-- ==== Sys2Proof/Machine/Float.lean ====
section
/-! DEFINITION. Class 011: floating-point arithmetic, comparison, rounding, packed and dot-product words (R219 to R230),
and the random words (R244 to R246). -/

namespace Sys2Proof.Machine

/-! ### Shared forms (R220) -/

/-- The word j of a lane's random stream at the wave's counter (R150, R245). -/
def rngWord (s : State) (v : Wave) (l j : Nat) : Word :=
  philox (match descOf s v.grid with | some d => d.seed | none => 0) (issuer s v l) v.rng j

/-- The draw of a rounding in mode RS (R150); other modes draw nothing. -/
def drawOf (s : State) (i : Iss) (rm l j : Nat) : Nat := if rm = 4 then (rngWord s i.v l j).toNat else 0

/-- DN: a source code is subnormal in its format (R220 step 5). DESIGN CHOICE (log 75): an E2M1 code is not, also where its
special value is a subnormal E4M3 code. -/
def dnOf (f : Fmt) (l : List Nat) : FFlags := fIf (l.any (subnormal f)) fDN

/-- Codes packed into an entry, element 0 lowest (R233). -/
def packCodes (f : Fmt) (l : List Nat) : Word :=
  BitVec.ofNat 32 (l.foldr (fun c n => c % 2 ^ fmtBits f + 2 ^ fmtBits f * n) 0)

/-- The result of several elements: its words, the union of their flags, and whether one is a NaN or an infinity. -/
def LaneVal.elems (f : Fmt) (ws : List Word) (l : List (Nat × FFlags)) : LaneVal :=
  ⟨ws, l.foldl (fun a x => a ||| x.2) 0, isFloat f && l.any (fun x => (decodeF f x.1).isNan),
   isFloat f && l.any (fun x => (decodeF f x.1).isInf)⟩

/-- A lane-wise floating-point word; `rs` where it draws from the RNG stream (R220 step 8). -/
def fpWord (o : Op) (x : Body) (s : State) (rs : Bool) (f : Iss → Nat → LaneVal) : Out :=
  wordOp o x s fun i => retire x i s (laneEff x i rs (f i))

/-- A word that rounds under its MOD field. -/
def roundWord (o : Op) (x : Body) (s : State) (f : Iss → Nat → LaneVal) : Out := fpWord o x s (rmOf x.md = 4) f

/-- One result of R222 in a format: source codes in NaN order, and the exact operation. -/
def arith (f : Fmt) (rm : Nat) (sat : Bool) (draw : Nat) (codes : List Nat) (op : List Val → Val) : Nat × FFlags :=
  let vs := codes.map (decodeF f)
  let r := finish vs (op vs) f rm sat draw
  (r.1, r.2 ||| dnOf f codes)

/-- A + B, A − B, A × B and A × B + C (R222). -/
def opAdd (rm : Nat) : List Val → Val | [a, b] => .add (rm = 3) a b | _ => .qnan
def opSub (rm : Nat) : List Val → Val | [a, b] => .add (rm = 3) a b.neg | _ => .qnan
def opMul : List Val → Val | [a, b] => .mul a b | _ => .qnan
def opFma (rm : Nat) : List Val → Val | [a, b, c] => .add (rm = 3) (.mul a b) c | _ => .qnan

/-- The source codes of element j, in the order A, B, C. -/
def codesOf (s : State) (x : Body) (i : Iss) (f : Fmt) (n l j : Nat) : List Nat :=
  ([x.a, x.b, x.c].take n).map fun o => srcF s i.v f o l j

/-- A word of R222. -/
def arithWord (o : Op) (x : Body) (s : State) (n : Nat) (op : Nat → List Val → Val) : Out :=
  roundWord o x s fun i l =>
    let rm := rmOf x.md
    .ofCode .f32 (arith .f32 rm (satOf x.md) (drawOf s i rm l 0) (codesOf s x i .f32 n l 0) (op rm))

/-! ### Basic arithmetic (R222 to R227) -/

/-- FADD (R222). -/
def execFadd (x : Body) (s : State) : Out := arithWord .fadd x s 2 opAdd
/-- FSUB (R222). -/
def execFsub (x : Body) (s : State) : Out := arithWord .fsub x s 2 opSub
/-- FMUL (R222). -/
def execFmul (x : Body) (s : State) : Out := arithWord .fmul x s 2 fun _ => opMul
/-- FFMA (R222): one rounding. -/
def execFfma (x : Body) (s : State) : Out := arithWord .ffma x s 3 opFma

/-- A word of R223. -/
def minmaxWord (o : Op) (x : Body) (s : State) (mx prop : Bool) : Out :=
  fpWord o x s false fun i l =>
    let a := srcF s i.v .f32 x.a l 0
    let b := srcF s i.v .f32 x.b l 0
    let r := fminmax mx prop a b
    .ofCode .f32 (r.1, r.2 ||| dnOf .f32 [a, b])

/-- FMIN (R223). -/
def execFmin (x : Body) (s : State) : Out := minmaxWord .fmin x s false false
/-- FMAX (R223). -/
def execFmax (x : Body) (s : State) : Out := minmaxWord .fmax x s true false
/-- FMIN.PROP (R223). -/
def execFminProp (x : Body) (s : State) : Out := minmaxWord .fminProp x s false true
/-- FMAX.PROP (R223). -/
def execFmaxProp (x : Body) (s : State) : Out := minmaxWord .fmaxProp x s true true

/-- FCMP on two codes (R224): the predicate and the flags. -/
def fcmp (cond a b : Nat) : Bool × FFlags :=
  let va := decodeF .f32 a
  let vb := decodeF .f32 b
  let un := va.isNan || vb.isNan
  let fl := snanFlag [va, vb] ||| fIf (un && decide (2 ≤ cond) && decide (cond ≤ 5)) fNV ||| dnOf .f32 [a, b]
  (match cond with
   | 0 => !un && Val.eqv va vb
   | 1 => un || !Val.eqv va vb
   | 2 => !un && Val.lt va vb
   | 3 => !un && !Val.lt vb va
   | 4 => !un && Val.lt vb va
   | 5 => !un && !Val.lt va vb
   | 6 => un
   | _ => !un, fl)

/-- FCMP (R224). -/
def execFcmp (x : Body) (s : State) : Out :=
  wordOp .fcmp x s fun i =>
    let r (l : Nat) := fcmp x.md.toNat (srcF s i.v .f32 x.a l 0) (srcF s i.v .f32 x.b l 0)
    retire x i s { Eff.none i with
      v := i.v.setPred x.aux.pPd.val i.ex (maskOf fun l => i.ex.getLsbD l && (r l).1)
      fl := (lanesOf i.ex).filterMap fun l => if (r l).2 = 0 then none else some (l, (r l).2) }

/-- The class bit of an F32 code (R225). -/
def fclass (c : Nat) : Nat :=
  match decodeF .f32 c with
  | .nan _ q _ => if q then 9 else 8
  | .inf s => if s then 0 else 7
  | .fin s n _ =>
    if n = 0 then (if s then 3 else 4)
    else if subnormal .f32 c then (if s then 2 else 5) else (if s then 1 else 6)

/-- FCLASS (R225). -/
def execFclass (x : Body) (s : State) : Out :=
  plainOp .fclass x s fun i l => [BitVec.ofNat 32 (2 ^ fclass (srcF s i.v .f32 x.a l 0))]

/-- FRND on a code (R226). -/
def frnd (c rm draw : Nat) : Nat × FFlags :=
  match decodeF .f32 c with
  | .fin s n d =>
    if n = 0 then (c, 0) else
    let (i, ix) := roundInt s n d rm draw
    (if i = 0 then zeroCode .f32 s else rnF32 (.ofInt i), fIf ix fNX)
  | v => finish [v] v .f32 rm false draw

/-- FRND (R226). -/
def execFrnd (x : Body) (s : State) : Out :=
  roundWord .frnd x s fun i l =>
    let c := srcF s i.v .f32 x.a l 0
    let r := frnd c (rmOf x.md) (drawOf s i (rmOf x.md) l 0)
    .ofCode .f32 (r.1, r.2 ||| dnOf .f32 [c])

/-- A × 2^B exactly for the purposes of rounding to F32: beyond 2^±512 the scale changes neither the rounding nor its
flags (R227). -/
def scaleVal (v : Val) (b : Int) : Val :=
  let e := max (-512) (min 512 b)
  match v with
  | .fin s n d => .fin s (n * 2 ^ e.toNat) (d * 2 ^ (-e).toNat)
  | v => v

/-- FSCALE (R227). -/
def execFscale (x : Body) (s : State) : Out :=
  roundWord .fscale x s fun i l =>
    let c := srcF s i.v .f32 x.a l 0
    let b := srcInt s i.v .i32 x.b l
    .ofCode .f32 (arith .f32 (rmOf x.md) (satOf x.md) (drawOf s i (rmOf x.md) l 0) [c]
      fun vs => match vs with | [v] => scaleVal v b | _ => .qnan)

/-! ### Packed and dot-product words (R228 to R230) -/

/-- A word of R228: two elements, each with its own sources, rounding and draw. -/
def packedWord (o : Op) (x : Body) (s : State) (n : Nat) (op : Nat → List Val → Val) : Out :=
  roundWord o x s fun i l =>
    let rm := rmOf x.md
    let e (j : Nat) := arith x.ty rm (satOf x.md) (drawOf s i rm l j) (codesOf s x i x.ty n l j) (op rm)
    .elems x.ty [packCodes x.ty [(e 0).1, (e 1).1]] [e 0, e 1]

/-- HADD2 (R228). -/
def execHadd2 (x : Body) (s : State) : Out := packedWord .hadd2 x s 2 opAdd
/-- HMUL2 (R228). -/
def execHmul2 (x : Body) (s : State) : Out := packedWord .hmul2 x s 2 fun _ => opMul
/-- HFMA2 (R228). -/
def execHfma2 (x : Body) (s : State) : Out := packedWord .hfma2 x s 3 opFma

/-- DOT4 on element codes (R229). -/
def dot4 (t : Fmt) (rm : Nat) (sat : Bool) (draw : Nat) (as bs : List Nat) (c : Nat) : Nat × FFlags :=
  let va := as.map (decodeF t)
  let vb := bs.map (decodeF t)
  let vc := decodeF .f32 c
  let r := finish (va ++ vb ++ [vc]) (.sum (rm = 3) (vc :: (va.zip vb).map fun p => Val.mul p.1 p.2)) .f32 rm sat draw
  (r.1, r.2 ||| dnOf t (as ++ bs) ||| dnOf .f32 [c])

/-- DOT4 (R229). -/
def execDot4 (x : Body) (s : State) : Out :=
  roundWord .dot4 x s fun i l =>
    let js := List.range (32 / fmtBits x.ty)
    .ofCode .f32 (dot4 x.ty (rmOf x.md) (satOf x.md) (drawOf s i (rmOf x.md) l 0)
      (js.map fun j => srcF s i.v x.ty x.a l j) (js.map fun j => srcF s i.v x.ty x.b l j) (srcF s i.v .f32 x.c l 0))

/-- IDOT4 on words (R230). -/
def idot4 (t : Fmt) (sat : Bool) (a b c : Word) : Word :=
  let acc : Fmt := if t = .i8 then .i32 else .u32
  let e (w : Word) (j : Nat) : Int := decodeI t (w.toNat / 2 ^ (8 * j))
  let v := decodeI acc c.toNat + (List.range 4).foldl (fun n j => n + e a j * e b j) 0
  BitVec.ofNat 32 (wrap 32 (if sat then satInt acc v else v))

/-- IDOT4 (R230). -/
def execIdot4 (x : Body) (s : State) : Out :=
  plainOp .idot4 x s fun i l => [idot4 x.ty (satOf x.md) (src s i.v x.a l) (src s i.v x.b l) (src s i.v x.c l)]

/-! ### Random numbers (R246) -/

/-- RNG (R246). -/
def execRng (x : Body) (s : State) : Out :=
  fpWord .rng x s true fun i l =>
    let w := rngWord s i.v l 0
    .plain [if x.ty = .f32 then BitVec.ofNat 32 (rnF32 (.scaled false (w.toNat / 256) (-24))) else w]

end Sys2Proof.Machine
end

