/-- A load of the power window: none faults ALIGN (R434). -/
def powerLoad (s : State) (off size : Nat) : Option Nat :=
  if off % size ≠ 0 then none else
  match powerSlot s off with
  | some (v, n) => if n = size then some v else none
  | none => if size = 4 then some 0 else none

/-- A store into the power window: none faults ALIGN (R434). -/
def powerStore (s : State) (off size v : Nat) : Option State :=
  if off % size ≠ 0 then none else
  match powerSlot s off with
  | some (_, n) => if n ≠ size then none else some (if off < 0x40000 then powerWrite s (off / 0x1000) (off % 0x1000) v else s)
  | none => if size = 4 then some s else none

/-! ### Ports (R389, R395) -/

def modPort (s : State) (p : Nat) (f : Port → Port) : State :=
  if h : p < 16 then { s with ports := s.ports.set p (f s.ports[p]) } else s

/-- The tick master of the domain: the module of lowest ID (R393). -/
def tickMaster (s : State) : Nat := (s.cfg.paths.map Prod.fst).foldl min s.cfg.modid

/-- LINKST of a port (R395). -/
def linkst (s : State) (p : Nat) : Nat :=
  let x := port s p
  (if x.st = 2 || x.st = 3 then x.peer % 256 else 0) * 2 ^ 24 + min x.replays 255 * 2 ^ 16 + x.lanes % 16 * 2 ^ 12 + bitNat s.mods.tsync 4 + x.st % 8

/-- A read of LINKST clears REPLAYS (R395); in RECOVERY it does not act (R442). -/
def readLinkst (s : State) (p : Nat) : Nat × State :=
  (linkst s p, if s.recovery then s else modPort s p fun x => { x with replays := 0 })

/-- PORTEN: a DOWN or FENCED port trains (R389). -/
def portEnable (s : State) (p : Nat) : State :=
  modPort s p fun x => if x.st = 0 || x.st = 4 then { x with st := 1, lanes := 0, since := s.tick } else x

/-- Each path in use whose port has left UP and DEGRADED moves to the lowest-numbered path still usable (R391). -/
def reroute (s : State) : State :=
  { s with routes := s.cfg.paths.foldl (fun m y =>
      if (match kget m y.1 with | some p => portUp s p | none => false) then m
      else match y.2.find? (portUp s) with | some p => kput m y.1 p | none => m) s.routes }

/-- A module with no path to the tick master clears TSYNC (R393). -/
def checkSync (s : State) : State :=
  if hasPath s (tickMaster s) || tickMaster s = s.cfg.modid then s else { s with mods := { s.mods with tsync := false } }

/-- A port leaves UP and DEGRADED (R389, R391, R393). -/
def portLeave (s : State) (p st : Nat) : State :=
  if !portUp s p then s else
  checkSync (reroute (modPort s p fun x => { x with st, lanes := 0, lostAt := s.tick, replayed := [] }))

/-! ### Module registers (R401, R402, R408, R452) -/

/-- ARM written (R401). -/
def stopctlArm (s : State) (v : Bool) : State :=
  if v && s.mods.stopTick.toNat ≤ s.tick.toNat then { s with mods := { s.mods with arm := false, missed := true } }
  else { s with mods := { s.mods with arm := v } }

/-- RESUME: every domain runs again, from the next tick; TSYNC clears (R402). -/
def stopResume (s : State) : State :=
  if !s.mods.stopped then s else
  let s1 := advanceTo s (s.tick + 1)
  { s1 with mods := { s1.mods with stopped := false, tsync := false } }

/-- CNTSNAP written (R408): the snapshot is taken at the end of the tick, which a stopped module has reached. -/
def cntSnapWrite (s : State) : State := if s.mods.stopped then cntSnap s else { s with mods := { s.mods with snapDue := true } }
/-- CNTCLR written (R408). -/
def cntClrWrite (s : State) : State := if s.mods.stopped then cntClr s else { s with mods := { s.mods with clrDue := true } }

/-- The bits of a 16-bit register, ascending. -/
def bits16 (v : Nat) : List Nat := (List.range 16).filter fun i => v.testBit i

/-- A read of 4 bytes of the module registers (R452). -/
def moduleRead4 (s : State) (off : Nat) : Nat × State :=
  if off < 0x40 && off % 4 = 0 then readLinkst s (off / 4) else
  match off with
  | 0x080 => (s.mods.stopTick.toNat % 2 ^ 32, s)
  | 0x084 => (s.mods.stopTick.toNat / 2 ^ 32, s)
  | 0x088 => (bitNat s.mods.missed 3 + bitNat s.mods.stopped 1 + bitNat s.mods.arm 0, s)
  | 0x098 => (s.mods.snapTick.toNat % 2 ^ 32, s)
  | 0x09C => (s.mods.snapTick.toNat / 2 ^ 32, s)
  | _ => (0, s)

/-- A read of the module registers (R452). DEDUCED (log 67): one of 8 bytes reads both 4-byte registers that it covers, the
lower one first. -/
def moduleRead (s : State) (off size : Nat) : Nat × State :=
  let a := moduleRead4 s off
  if size < 8 then a else
  let b := moduleRead4 a.2 (off + 4)
  (a.1 + 2 ^ 32 * b.1, b.2)
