-- ==== Sys2Proof/Machine/Commits.lean ====
section
/-! DEFINITION. COMMIT, COMMIT.CHK, ABORT and FENCE (R258 to R261). Each acts for the wave as a whole, once, if it has
at least one executing lane. -/

namespace Sys2Proof.Machine

/-- A word of the wave as a whole: with no executing lane it only moves on. -/
def wholeOp (o : Op) (x : Body) (s : State) (k : Iss → State) : Out :=
  withWave o x s fun i => if i.ex = 0 then wordEnd x i s s id else k i

/-- COMMIT at a scope (R72, R93, R114, R258). -/
def commitWord (o : Op) (x : Body) (s : State) (scope : Nat) : Out :=
  wholeOp o x s fun i => performCommit s i scope true fun s1 => wordEnd x i s s1 id

/-- COMMIT.BLK (R258). -/
def execCommitBlk (x : Body) (s : State) : Out := commitWord .commitBlk x s 1
/-- COMMIT.GANG (R258). -/
def execCommitGang (x : Body) (s : State) : Out := commitWord .commitGang x s 2
/-- COMMIT.DEV (R258). -/
def execCommitDev (x : Body) (s : State) : Out := commitWord .commitDev x s 3
/-- COMMIT.SYS (R258). -/
def execCommitSys (x : Body) (s : State) : Out := commitWord .commitSys x s 4

/-- Writes one value to D, FULL, in every executing lane or once into W, and ends the word. -/
def endWith (x : Body) (i : Iss) (s0 s : State) (c : Word) : State :=
  let wr := writeD i.v x.d i.ex fun _ => [c]
  wordEnd x i s0 (s.modWave i.w fun v => (writeD v x.d i.ex fun _ => [c]).v) fun k =>
    { k with vals := wr.vals.filter fun y => i.real.getLsbD y.1 }

/-- A checked commit (R79, R97, R259): the pending loads read first, so that a tracked one counts; a reason other than 0
commits nothing. The check and every step of the commit take one point: the check comes first, so that a block or gang
escalation which the commit's own entry causes does not count in it (log 58). -/
def chkWith (x : Body) (i : Iss) (s : State) (scope : Nat) : State :=
  let s1 := sampleWave s i.w
  match (s1.wave? i.w).map fun v => checkCode v.trk scope with
  | some 0 => gatedWhole s1 i scope (fun s => (commitAt s i.w i.sl scope).whole s) fun s2 => endWith x i s s2 0
  | some c => endWith x i s s1 (BitVec.ofNat 32 c)
  | none => s

/-- COMMIT.CHK.BLK (R79, R259). -/
def execCommitChkBlk (x : Body) (s : State) : Out :=
  wholeOp .commitChkBlk x s fun i => chkWith x i s 1

/-- COMMIT.CHK.GANG and COMMIT.CHK.DEV (R97, R259). -/
def execCommitChkGangDev (x : Body) (s : State) : Out :=
  wholeOp .commitChkGangDev x s fun i => chkWith x i s (scopeOf x.md)

/-- Some tracked byte is homed outside the module (R116). -/
def trackedOutside (s : State) (t : Track) : Bool :=
  t.bytes.any fun y => match homeOf s y.2 with | .module _ => true | .host _ => true | _ => false

/-- Whether a tracked byte at a home outside the module has met an entry there since its load is a free value (R116, log 6): one
that has is a CONFLICT at the device level. -/
def drawOutside (s : State) (w : Nat) : State :=
  match s.wave? w with
  | none => s
  | some v =>
    if !trackedOutside s v.trk then s else
    let d := s.draw
    if d.1.getLsbD 0 then d.2.modWave w fun v => { v with trk := { v.trk with confDev := true } } else d.2

/-- The shares of a checked COMMIT.SYS are staged as it would carry them now; no level below is left yet, since its check
and its steps take one point once every home has acknowledged (R97, R114, R116). -/
def stageCheck (s : State) (w sl : Nat) : CRes :=
  match commitAt s w sl 4 with
  | .ok s1 => (match kget s1.sysCommits s.nextId with
    | some c => .ok { s with sysCommits := kput s.sysCommits s.nextId { c with check := true }, nextId := s.nextId + 1 }
    | none => .ok s1)
  | r => r.whole s

/-- The check at the issue of COMMIT.CHK.SYS, over the bytes that its tracked loads have read, and the staging of its shares.
Its entries take their places in the orders when every home has acknowledged (R116, R410). -/
def chkSys (x : Body) (i : Iss) (s : State) : State :=
  let s1 := drawOutside (sampleWave s i.w) i.w
  match (s1.wave? i.w).map fun v => checkCode v.trk 3 with
  | some 0 => match stageCheck s1 i.w i.sl with
    | .ok s2 => holdSlot i s2 (.sysCommit (s2.nextId - 1))
    | r => onStep s1 i.w i.sl (lowLane i.ex) 1 (r.whole s1) id
  | some c => endWith x i s s1 (BitVec.ofNat 32 c)
  | none => s

/-- COMMIT.CHK.SYS (R116, R259). The word that waited for its commit writes its code when it issues again. -/
def execCommitChkSys (x : Body) (s : State) : Out :=
  wholeOp .commitChkSys x s fun i =>
    match sysDone s i with
    | some cid => endWith x i s { s with sysCommits := kdel s.sysCommits cid } 0
    | none => chkSys x i s

/-- ABORT.WAVE (R81, R260). A tracked load that has issued and not yet read counts in the set after it (log 56). -/
def execAbortWave (x : Body) (s : State) : Out :=
  wholeOp .abortWave x s fun i => wordEnd x i s (abortWave s i.w) id

/-- ABORT.BLK (R82, R260). -/
def execAbortBlk (x : Body) (s : State) : Out :=
  wholeOp .abortBlk x s fun i =>
    gated s i [blkStream s i.v.blk] (fun s => .ok (abortBlk s i.v.blk i.v.ctx)) fun s1 => wordEnd x i s s1 id

/-- ABORT.GANG (R98, R260). -/
def execAbortGang (x : Body) (s : State) : Out :=
  wholeOp .abortGang x s fun i =>
    gated s i [gangStream s i.v.gang] (fun s => .ok (abortGang s i.v.gang i.v.ctx)) fun s1 => wordEnd x i s s1 id

/-- The order codes of R167 that release and that acquire. -/
def releases (o : Nat) : Bool := o = 2 || o = 3 || o = 4
def acquires (o : Nat) : Bool := o = 1 || o = 3 || o = 4

/-- FENCE (R75, R100, R117, R261). An SC fence at SYS takes a ticket (R117): the model has the domain's order point in
this module (log 54). -/
def execFence (x : Body) (s : State) : Out :=
  wholeOp .fence x s fun i =>
    let scope := scopeOf x.md
    let o := x.aux.mOrder
    let go (s1 : State) : State :=
      let s2 := if acquires o then acquire s1 i.w else s1
      wordEnd x i s (if o = 4 && scope = 4 then { s2 with tickets := s2.tickets + 1 } else s2) id
    if releases o && scope ≠ 0 then performCommit s i scope true go else go s

end Sys2Proof.Machine
end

**Exercise brief**: Please give back, exactly as it stands above, the stretch from the line with "def execCommitChkGangDev (x" through the line with "that has is a", and no line outside it.

**The answer**:
def execCommitChkGangDev (x : Body) (s : State) : Out :=
  wholeOp .commitChkGangDev x s fun i => chkWith x i s (scopeOf x.md)

/-- Some tracked byte is homed outside the module (R116). -/
def trackedOutside (s : State) (t : Track) : Bool :=
  t.bytes.any fun y => match homeOf s y.2 with | .module _ => true | .host _ => true | _ => false

/-- Whether a tracked byte at a home outside the module has met an entry there since its load is a free value (R116, log 6): one
that has is a CONFLICT at the device level. -/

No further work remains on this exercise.